January 25, 2021


Connecting Commerce

Convergence of roads, rails and runways gives North Central region its economic clout.

Ginger Broslat | 10/1/2007

CSX rail lines provide easy connections to key markets throughout Florida and the entire southeastern United States.

Some of the nation’s largest retailers and service firms are lining up to build new facilities in Florida’s North Central region, and a number of other companies are relocating all or part of their operations here. The reasons can be summed up in three words: transportation, workforce and affordability.

National companies seeking optimal locations for their distribution centers, for example, are choosing the North Central region because of its rich highway and railway access to points throughout Florida, as well as to Georgia and the entire Southeast. In addition, this region boasts a workforce that is willing and able to fill the hundreds of new jobs these centers bring in, plus a lower cost of living and doing business than many other regions.

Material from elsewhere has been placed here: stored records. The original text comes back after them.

-- ==== Sys2Proof/Machine/Context.lean ====
section
/-!
DEFINITION. Context frames (R71, R72, R87, R290, R291, R407 to R411): what a frame holds, saves by CTXSV and by
TRANSLATION faults, restores, and the arrival of symbols for resident and saved panels.
-/
namespace Sys2Proof.Machine

/-! ### The frame's bytes (R87, R409, R410) -/

/-- Bytes padded to 64. -/
def pad64 (l : List Byte) : List Byte := padTo 64 l

/-- 32-bit words in byte order. -/
def wordBytes (l : List Word32) : List Byte := l.flatMap fun v => toBytes 4 v.toNat

/-- The component lines of a symbolic value: the component's code and the line. -/
def symLines (v : SymVal) : List (Nat × List Word32) :=
  let one (k : Nat) (c : Comp) (two : Bool) : List (Nat × List Word32) :=
    match c with
    | .uni _ => []
    | .per xs => (k, full16 (lows xs)) :: if two then [(k, full16 (highs xs))] else []
  one 0 v.scale false ++ one 1 v.offset false ++
    (List.range v.steps.length).flatMap fun i => match v.steps[i]? with | some t => one (2 + i) t.x (v.kind == 3) | none => []

/-- A saved S value: its header of Table 4 of R87 and its component lines. -/
def symBytes (v : SymVal) : List Byte :=
  let uni (c : Comp) : Nat := match c with | .uni x => if v.kind = 0 then x.toNat % 2 ^ 32 else x.toNat | .per _ => 0
  let ls := symLines v
  let desc (i : Nat) : Nat := match ls[i]? with | some e => 8 + e.1 | none => 0
  let step (t : SymStep) : List Byte :=
    toBytes 1 t.op ++ toBytes 1 (t.rnd % 8 + if t.ftz then 8 else 0) ++
      toBytes 8 (match t.x with | .uni x => if v.kind = 2 then x.toNat % 2 ^ 32 else x.toNat | .per _ => 0)
  toBytes 1 v.slot ++ toBytes 1 v.kind ++ toBytes 1 v.steps.length ++ toBytes 1 (desc 0 + 16 * desc 1) ++ zeros 4 ++
    toBytes 8 (uni v.scale) ++ toBytes 8 (uni v.offset) ++
    (v.steps.flatMap step ++ zeros (40 - 10 * v.steps.length)) ++ (ls.flatMap fun e => wordBytes e.2)

/-- The content of every vector register in ascending order. -/
def vregList (w : Weft) : List VReg := (List.range 256).map fun n => tgetD w.vregs n (.val .u [])

/-- The shape code of R85. -/
def shapeCode : VReg → Nat
  | .val .u _ => 0 | .val .a _ => 1 | .val .g _ => 2 | _ => 3

/-- The vector registers under R87. -/
def vregBytes (w : Weft) : List Byte :=
  let rs := vregList w
  let tags := rs.foldr (fun r n => 4 * n + shapeCode r) 0
  let u (r : VReg) : List Byte := match r with | .val .u xs => wordBytes [lane xs 0] | _ => []
  let a (r : VReg) : List Byte := match r with | .val .a xs => wordBytes [lane xs 0, lane xs 1 - lane xs 0] | _ => []
  let g (r : VReg) : List Byte := match r with | .val .g xs => wordBytes (full16 xs) | _ => []
  let sy (r : VReg) : List Byte := match r with | .sym v => symBytes v | _ => []
  toBytes 64 tags ++ pad64 (rs.flatMap u) ++ pad64 (rs.flatMap a) ++ rs.flatMap g ++ rs.flatMap sy

/-- The code of a park reason (R410). -/
def parkCode : Option Park → Nat
  | none => 0 | some .queue => 1 | some .task => 2 | some .absent => 3 | some .owner => 4 | some .symbol => 5
  | some .barrier => 6 | some .scrum => 7 | some .join => 8 | some .xlate => 9 | some .window => 10 | some .svc => 11
  | some .late => 12

/-- A trap's registers in a weft record: EPC, CAUSE with 4 bytes of 0, TVAL. -/
def trapBytes (t : TrapRegs) : List Byte := toBytes 8 t.epc.toNat ++ toBytes 8 t.cause.toNat ++ toBytes 8 t.tval.toNat

/-- The flags at offset 6 of a weft record. -/
def weftFlags (w : Weft) : Nat :=
  w.halted.toNat + 2 * (uiAct w).toNat + 4 * ((List.range 4).foldl (fun n l => if trapActive w l then n + 2 ^ l else n) 0) +
    64 * w.gangHeld.toNat

/-- One weft record (R410). -/
def weftBytes (p : Panel) (w : Weft) : List Byte :=
  let sub (b : Sub) : List Byte := toBytes 8 b.pc.toNat ++ toBytes 2 b.mask.toNat ++ toBytes 1 (parkCode b.park) ++ zeros 5
  let div (d : Division) : List Byte := toBytes 8 (match d.point with | some x => x.toNat | none => 0) ++ toBytes 2 d.mask.toNat ++ zeros 6
  let sym (i : Nat) : List Byte :=
    match tget w.syms i with
    | some y => toBytes 1 y.state ++ toBytes 1 y.kind ++ zeros 6 ++ toBytes 8 (y.value.getD 0 0).toNat
    | none => zeros 16
  let bind (i : Nat) : List Byte :=
    match tget w.binds i with
    | some b => toBytes 8 (2 ^ 31 + b.kind * 2 ^ 28 + (if b.seen then 2 ^ 26 else 0) + b.obj % 256)
    | none => zeros 8
  let body :=
    pad64 (w.subs.flatMap sub) ++ pad64 (w.divs.flatMap div) ++
    pad64 ((w.preds.flatMap fun m => toBytes 2 m.toNat) ++ toBytes 2 0xFFFF) ++
    wordBytes (full16 w.latX) ++ wordBytes (full16 w.latY) ++ wordBytes (full16 w.shX) ++ wordBytes (full16 w.shY) ++
    ((List.range 8).flatMap fun n => wordBytes (full16 (tgetD w.oregs n []))) ++
    pad64 ((List.range (scalarBudget p w)).flatMap fun n => toBytes 4 (tgetD w.sregs n 0).toNat) ++
    vregBytes w ++ (lanes16.flatMap sym) ++ ((List.range 32).flatMap bind) ++
    lanes16.flatMap fun i => toBytes 16 (tgetD w.swatches i 0).toNat
  toBytes 2 w.num ++ toBytes 1 w.id.slot ++ toBytes 1 w.quarter ++ toBytes 1 w.level ++ toBytes 1 w.subs.length ++
    toBytes 2 (weftFlags w) ++ toBytes 4 (256 + body.length) ++ toBytes 4 w.divs.length ++
    toBytes 4 w.ctl.toNat ++ toBytes 4 w.fpst.toNat ++ toBytes 4 w.scrum.toNat ++ toBytes 4 w.rstat.toNat ++
    toBytes 8 w.rlo.toNat ++ toBytes 8 w.rhi.toNat ++ toBytes 8 w.task.toNat ++ toBytes 4 w.index.toNat ++
    toBytes 4 (symstOf w).toNat ++ toBytes 8 w.uivec.toNat ++ toBytes 4 w.uimask.toNat ++ toBytes 4 w.uistat.toNat ++
    toBytes 8 w.uiret.toNat ++ trapBytes w.ut ++ toBytes 8 w.ut.tvec.toNat ++ trapBytes w.kt ++ toBytes 8 w.kscratch.toNat ++
    toBytes 8 (match w.flight with | some (a, _) => a | none => 0) ++ toBytes 4 w.answered.toNat ++ zeros 4 ++
    trapBytes w.ht ++ trapBytes w.mt ++ zeros 40 ++ body

/-- A barrier in the layout of CLASS 7 of R295. -/
def barrierWord (b : Barrier) : Nat := b.gen.toNat * 2 ^ 32 + b.arrived % 2 ^ 15 * 2 ^ 16 + b.expect % 2 ^ 15

/-- A bin record (R409); its age counts the core's cycles since it became non-empty. -/
def binBytes (cycle : Nat) (b : Bin) : List Byte :=
  let thread (t : BinThread) : List Byte :=
    toBytes 2 t.tid ++ toBytes 1 t.preds.toNat ++ toBytes 1 t.src ++
      toBytes 32 (t.uset.foldl (fun n k => n ||| 2 ^ k) 0) ++ zeros 28 ++
      (List.range 256).flatMap fun n => toBytes 4 (tgetD t.regs n 0).toNat
  let source (c : BinSource) : List Byte :=
    toBytes 2 c.num ++ toBytes 1 c.role ++ toBytes 1 c.prio ++ toBytes 4 c.fpst.toNat ++ toBytes 8 c.task.toNat ++
      toBytes 4 c.index.toNat ++ toBytes 4 c.budget ++ zeros 40 ++
      pad64 ((List.range c.budget).flatMap fun n => toBytes 4 (tgetD c.sregs n 0).toNat)
  toBytes 8 b.pc.toNat ++ toBytes 1 b.role ++ zeros 3 ++ toBytes 4 b.threads.length ++ toBytes 4 b.sources.length ++
    toBytes 4 (cycle - b.since) ++ zeros 40 ++ b.threads.flatMap thread ++ b.sources.flatMap source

North Central Florida is also drawing interest from manufacturing operations, which are bringing their suppliers to the region in large part because of ready access to roads and rail lines. And with two commercial airports — Gainesville Regional Airport in Alachua County and Ocala International Airport in Marion County — the aviation sector is experiencing a growth spurt, too.

Gainesville/ Alachua County

Aviation Is Active

Long known for its strong ties to agriculture and education, Alachua County has lately experienced a flurry of activity in the aviation sector. Most of the recent developments center on Gainesville Regional Airport, where Eclipse Aviation has established a new regional service center for its manufactured light jets. Here too, Dayjet, Eclipse’s largest customer, is opening its first Southeast DayBase and maintenance facility.

Teaming up for potential

“We were looking for a ‘can-do’ attitude and a community that really wanted us,” says Traver Gruen-Kennedy, vice president of Strategic Operations for DayJet. And that’s just what he and his team found in Gainesville. Despite some aggressive recruiting tactics from communities in other states, including a few very attractive incentives, DayJet officials saw, in Alachua County, the partnership and potential they needed.

DayJet had gone shopping for a location in the Southeast with some very specific requirements in mind — the right terrain, proximity to key populations and target markets, a climate that would not necessitate de-icing of planes and a site within at least 50 miles of a major airport. Alachua County had all of these, and one more key factor that proved irresistible: Eclipse Aviation, DayJet’s main supplier, was also talking to the economic development team in Alachua County about plans to open a Southeastern Service Center at the Gainesville Regional Airport.

“Eclipse played a major role in our expansion,” says Gruen-Kennedy. “This is a great opportunity for both companies. We are their largest customers and we will not have far to go for maintenance of our planes.”

DayJet has nine Eclipse planes ready, at a moment’s notice, to pick up and drop off executives across the state. Suppose, for example, that a CEO in Orlando needs to get to Tallahassee for a meeting. DayJet can quickly coordinate the trip, offering tailor-made services that it hopes will make executives think twice before booking commercial flights in the future.

With its $23-million investment in Alachua County, DayJet will bring 60 new jobs, with average annual wages of around $50,000 per year, a significant increase over the county’s average earnings per worker (AEPW). Eclipse Aviation will employ 100 workers, all of whom will earn above the local AEPW.

Gators Grab Headlines

At UF’s Sid Martin Biotechnology Incubator, Dr. Jeffrey Hillman and his Oragenics Inc. are readying a cavity-prevention compound for market. [Photo: Jeffrey Camp]

Florida’s largest university — the University of Florida in Gainesville — continues to garner worldwide attention, and not just in the sports section. While it’s true that both the Gator football and basketball teams snagged national titles in 2007, the University of Florida is becoming increasingly known for its cutting-edge research.

In 2006, the independent economic think tank Milken Institute ranked the University of Florida among the top five universities in the U.S. and Canada most adept at moving an idea out of the laboratory and into the marketplace as a finished product. And more recently, UF’s Sid Martin Biotechnology Incubator made news with both a story in Business Week magazine and the number 2 spot in the technology category of the National Business Incubation Association’s “Incubator of the Year” awards.